Let's look at the scatter plots of features and GHGI:

In [7]:
sns.pairplot(df,
             vars=["Energy_Star","Site_EUI","NGI","EI","GHGI", "WI"],
             hue='Residential')
Out[7]:
<seaborn.axisgrid.PairGrid at 0x7fce9f478828>

In the above graph the off-diagonal grids are the relationship between the variables while the graphs along the diagonal are the density of the variables. We can see from the off-diagonal graphs there is heteroscedasticity between the features and GHGI, however, we won't address this issue too much in this post. The right most column shows that WI is not correlated with GHGI or any of the other features. We therefore will not be imputing missing values for water intensity (WI) and drop it as a feature for the model of GHGI and instead be focusing on imputing missing values for

  1. Energy_Star
  2. NGI

From the graphs along the diagonal all variables except for Energy_Star have sharply peaked modes) with long tails. Interestingly, NGI and EI seem to be bimodal distributions which will make things more difficult for imputing their missing values. In order to make the relations between features more visible I tried tranforming the data. The first transformation I used was too use the square root of all the variables except for Energy_Star. The reason I chose I the squart root is because it will reduce the sharp-peakedness of the distributions and hopefully make them more normally distributed:

In [8]:
df_sqrt = pandas_gbq.read_gbq("""
SELECT
   Energy_Star,
   SQRT(Site_EUI) AS Site_EUI,
   SQRT(NGI)      AS NGI,
   SQRT(EI)       AS EI,
   SQRT(GHGI)     AS GHGI,
   Residential,
FROM 
    db_gb.no_outlier_data
""")

sns.pairplot(df_sqrt,
             vars=["Energy_Star","Site_EUI","NGI","EI","GHGI"],
             hue='Residential')
Downloading: 100%|██████████| 9834/9834 [00:01<00:00, 6043.71rows/s]
Out[8]:
<seaborn.axisgrid.PairGrid at 0x7fce9df10d30>

We can see that neither Energy_Star nor NGI are normally distributed, meaning that a linear regression model would not be appropriate in this situation and hence choose a more flexible regression model. Interesting the relationship between Energy_Star and Site_EUI seams to be somewhat sigmodal in shape signfiying a non-linear relationship between the two.

The relationship between NGI, Site_EUI and GHGI seems to be linear, but suffering from heteroscedasticity. One way to reduce the variance is to use use log tranformations on the variable. For the purposes of imputing missing values in NGI we only really care heteroscedasticity in the NGI and therefore only transform it. Inorder to avoid the issue of introducing infinities when NGI is zero into we add a 1 when log transforming it:

In [9]:
df_sqrt["LOG_NGI"] = np.log(1 + df_sqrt["NGI"])

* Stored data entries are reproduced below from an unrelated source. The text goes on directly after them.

-- ==== Sys2Proof/Machine/Access.lean ====
section
/-! DEFINITION. The control island: reads with their latches and shadows, writes with staging and guarded pairs, bindings,
locking, the running check and the commit (R36 to R55, R64 to R67, R474). -/

namespace Sys2Proof.Machine

/-! ### Bindings, locking, the edit window, commits (R47, R54, R62, R65, R66) -/

/-- `BIND_PCIE` (R54, R269, R271): a changed binding resets the function. -/
def spBindPcie : Special where
  entry := E.bindPcie
  codes c s := if c.v < 16 ∧ ¬ s.linkProvided (c.i / 2) then [7] else []
  apply c s := if s.n E.bindPcie c.i = c.v then s else (s.set E.bindPcie c.i c.v).functionReset c.i
/-- BIND_PCIE. -/
def execBindPcie (t : Nat) (m : Master) (i : Fin 8) (v : Word) (s : State) : Host.Outcome State Fault Refusal :=
  writeRow spBindPcie t m i [v] s
/-- `IRLIN_KEY` (R62, R476). -/
def spIrlinKey : Special where
  entry := E.irlinKey
  codes c s :=
    let w := s.n E.irlinWorld c.i
    s.refCodes { s.irlinUse c.i .spi with ref := c.v } (if w < 16 then some w else none)
/-- `IRLIN_WORLD` (R62): the world mask of an anchor the binding names. -/
def spIrlinWorld : Special where
  entry := E.irlinWorld
  codes c s :=
    let k := refSlot (s.n E.irlinKey c.i)
    if c.v < 16 ∧ s.n E.irlinKey c.i ≠ 0 ∧ k < 16 ∧ ¬ bitOf (s.n E.anchorWorldMask k) c.v then [3] else []
/-- `LOCK_CTRL` (R47): 0 unlocks now. -/
def spLockCtrl : Special where
  entry := E.lockCtrl
  apply c s :=
    let s := s.set E.lockCtrl 0 c.v
    if c.v = 0 then { s with control := { s.control with locked := false } } else s
/-- LOCK_CTRL. -/
def execLockCtrl (t : Nat) (m : Master) (v : Word) (s : State) : Host.Outcome State Fault Refusal :=
  writeRow spLockCtrl t m 0 [v] s
/-- A commit is accepted (R65). -/
def State.startCommit (s : State) (c : Commit) : State :=
  ({ s with control := { s.control with commit := some c } }).set E.commitState 0 1
/-- `COMMIT_REF` (R65): locking is requested by `LOCK_CTRL`. -/
def spCommitRef : Special where
  entry := E.commitRef
  codes _ s := if s.control.commit.isSome then [0xA] else []
  apply c s := (s.set E.commitRef 0 c.v).startCommit { ref := c.v, lock := s.flag E.lockCtrl }
/-- COMMIT_REF. -/
def execCommitRef (t : Nat) (m : Master) (v : Word) (s : State) : Host.Outcome State Fault Refusal :=
  writeRow spCommitRef t m 0 [v] s
/-- `EDIT_CTRL` (R66). -/
def spEditCtrl : Special where
  entry := E.editCtrl
  apply c s :=
    { s with control := { s.control with
      editUntil := if c.v = 1 then some (s.now + ticksMs (s.n E.editTimeout)) else none } }
/-- EDIT_OPEN. -/
def execEditOpen (t : Nat) (m : Master) (s : State) : Host.Outcome State Fault Refusal := writeRow spEditCtrl t m 0 [1] s
/-- EDIT_CLOSE. -/
def execEditClose (t : Nat) (m : Master) (s : State) : Host.Outcome State Fault Refusal := writeRow spEditCtrl t m 0 [2] s
/-- EDIT_TIMEOUT_EXPIRY. -/
def execEditTimeoutExpiry (t : Nat) (s : State) : Host.Outcome State Fault Refusal :=
  timed t s fun s => if s.editing then s else { s with control := { s.control with editUntil := none } }

/-- Every entry whose write does more than store. -/
def allSpecials : List Special :=
  privetSpecials ++ boundSpecials ++ hornbeamSpecials ++ yewSpecials ++ counterSpecials ++ synthSpecials ++ portSpecials ++
  hostSpecials ++ ptpSpecials ++ ntpSpecials ++ tapSpecials ++ gnssSpecials ++ vaultSpecials ++ attestSpecials ++
  hollySpecials ++ perfSpecials ++ bringSpecials ++
  [spClkoutFormat, spBindPcie, spIrlinKey, spIrlinWorld, spLockCtrl, spCommitRef, spEditCtrl]
/-- How an entry is written. -/
def specialOf (e : Entry) : Special := (allSpecials.find? (fun x => x.entry == e)).getD (plain e)

/-! ### Reads (R37, R38, R50 to R55, R110, R137) -/

/-- A master's latch holds the word at an address. -/
def State.latched (s : State) (m : Master) (index sub : Nat) : Option Word :=
  match s.control.latch.find? (fun p => p.1 == masterNo m) with
  | some (_, base, ws) => if base ≤ index * 256 + sub then ws[index * 256 + sub - base]? else none
  | none => none
/-- Sets a master's latch. -/
def State.setLatch (s : State) (m : Master) (index sub : Nat) (ws : List Word) : State :=
  { s with control := { s.control with latch := tabInsert (masterNo m) (index * 256 + sub, ws) s.control.latch } }
/-- The reader's cursor moves past the entry it has read (R137). -/
def State.ledgerAdvance (s : State) (w : Nat) : State :=
  match s.ledgerAt w with
  | some x => s.set E.ledgerCursor w (x.seq + 1)
  | none => s
/-- The lowest word of a wide entry is read: the whole entry is latched, `PRIVET_SNAPSHOT` with its bound and status (R38, R110);
a ledger reader's cursor advances. -/
def State.readWide (s : State) (m : Master) (index sub : Nat) (p : Place) (ws : List Word) : State :=
  if p.entry == E.privetSnapshot then
    (s.setLatch m index sub (ws ++ s.live E.privetSnapBound 0 0 ++ s.live E.privetSnapStatus 0 0)).noteOut (s.emitted 0)
  else if p.entry == E.ledgerEntry then (s.setLatch m index sub ws).ledgerAdvance p.i
  else s.setLatch m index sub ws
/-- How a word is read: plainly, by Irlin with PEEK, through the complement window, or as a later word of a block read. -/
inductive ReadForm where
  | plain | peek | compl | run (peek : Bool)
deriving DecidableEq, Repr
/-- The word at a place for world `w`, and what reading it does. -/
def State.readPlace (s : State) (m : Master) (w index sub : Nat) (p : Place) (f : ReadForm) : Word × State :=
  let ws := s.live p.entry p.i w
  let word := ws.getD p.k 0
  let keep := match f with | .peek | .compl | .run true => true | _ => false
  if f = .compl then (~~~word, s)
  else if p.entry.cls = .cor ∧ ¬ s.absentIdx index then
    if keep then (word, s) else s.corRead p.entry p.i w
  else
    match f with
    | .run _ => (word, s)
    | _ =>
      if p.k = 0 ∧ 1 < p.entry.words then (word, s.readWide m index sub p ws)
      else
        match s.latched m index sub with
        | some x => (x, s)
        | none => (word, if p.k = 0 then s else s.bump E.latchMiss w)
/-- The codes a read meets (R53, R55, R469). -/
def State.readCodes (s : State) (w index sub : Nat) : List Nat :=
  (if (placeOf index sub).isNone then [1] else []) ++ (if w = 15 ∧ ¬ s.reach15 then [9] else []) ++
  (if mayRead w index then [] else [3])
/-- A read by a master: its code and word, and the state after (R36, R40, R54). -/
def State.read (s : State) (m : Master) (x : Spot) (f : ReadForm := .plain) : (Nat × Word) × State :=
  let s := s.perfEvent 0x701 0
  match s.worldOf m with
  | none => ((3, 0), match m with | .pcie _ => s.bump E.unboundAccess | _ => s)
  | some w =>
    let code := resolve (s.readCodes w x.index x.sub ++ (if x.aligned then [] else [8]))
    if code ≠ 0 then ((code, 0), s.refusal w code x.index x.sub false)
    else
      match placeOf x.index x.sub with
      | some p => let r := s.readPlace m w x.index x.sub p (if x.compl then .compl else f); ((0, r.1), r.2)
      | none => ((1, 0), s)
/-- A read with its answer to the master. -/
def State.readAnswer (s : State) (m : Master) (x : Spot) : State :=
  let r := s.read m x
  r.2.emit (.answer m r.1.1 r.1.2)

/-! ### Writes (R39, R41 to R45, R63) -/

/-- A master's staged word for an address. -/
def State.stagedWord (s : State) (m : Master) (index sub : Nat) : Option Word :=
  (s.control.staged.find? (fun p => decide (p.1 = masterNo m ∧ p.2.1 = index * 256 + sub))).map (·.2.2)
/-- Words staged from an address on, over what the master has staged there before. -/
def State.stage (s : State) (m : Master) (index sub : Nat) (ws : List Word) : State :=
  let kept := s.control.staged.filter (fun p =>
    !decide (p.1 = masterNo m ∧ index * 256 + sub ≤ p.2.1 ∧ p.2.1 < index * 256 + sub + ws.length))
  { s with control := { s.control with
    staged := kept ++ ws.zipIdx.map (fun p => (masterNo m, index * 256 + sub + p.2, p.1)) } }
/-- An applying write of a master clears its staging (R39). -/
def State.unstage (s : State) (m : Master) : State :=
  { s with control := { s.control with staged := s.control.staged.filter (fun p => !decide (p.1 = masterNo m)) } }
/-- All words of an entry's instance when its first ones are written: staged ones next, current ones else (R39). -/
def State.wholeWords (s : State) (m : Master) (index sub : Nat) (p : Place) (ws : List Word) : List Word :=
  ws ++ ((s.words p.entry p.i).zipIdx.drop ws.length).map (fun q => (s.stagedWord m index (sub + q.2)).getD q.1)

Now lets look at the relationship of this variable with respect to the square root of the other features:

In [10]:
sns.pairplot(df_sqrt, 
             x_vars=['EI','Site_EUI','Energy_Star','GHGI'], 
             y_vars='LOG_NGI', 
             hue='Residential',
             kind = 'reg',
             size=5, 
             dropna=True)
Out[10]:
<seaborn.axisgrid.PairGrid at 0x7fce9cf25470>